-- ==== Sys2Proof/Machine/AddSub.lean ====
section
/-! DEFINITION. Magnitude, add and subtract (41_magnitude_addsub.md): MAG, ADD, ADD.T, SUB, SUB.T. -/

namespace Sys2Proof.Machine

/-- MAG (R71): the result is read unsigned. -/
def execMag (a : Pair) (s : State) : Host.Outcome State Fault Refusal :=
  .next (s.perform (plain ((s.operand a).mag s.cfg.signed)))

/-- ADD, reporting (R72). -/
def execAdd (a b : Pair) (s : State) : Host.Outcome State Fault Refusal :=
  .next (s.perform (reporting ((s.operand a).add s.cfg.signed s.cfg.nest (s.operand b))))

/-- ADD.T, trapping (R73). -/
def execAddT (a b : Pair) (s : State) : Host.Outcome State Fault Refusal :=
  .next (s.perform (trapping ((s.operand a).add s.cfg.signed s.cfg.nest (s.operand b))))

/-- SUB, reporting (R74). -/
def execSub (a b : Pair) (s : State) : Host.Outcome State Fault Refusal :=
  .next (s.perform (reporting ((s.operand a).sub s.cfg.signed s.cfg.nest (s.operand b))))

/-- SUB.T, trapping (R75). -/
def execSubT (a b : Pair) (s : State) : Host.Outcome State Fault Refusal :=
  .next (s.perform (trapping ((s.operand a).sub s.cfg.signed s.cfg.nest (s.operand b))))

end Sys2Proof.Machine
end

━━━

TO DO – Return, in full, every line of these entries that holds "Machine".

ANSWER TO THE EXERCISE –
-- ==== Sys2Proof/Machine/AddSub.lean ====
namespace Sys2Proof.Machine
end Sys2Proof.Machine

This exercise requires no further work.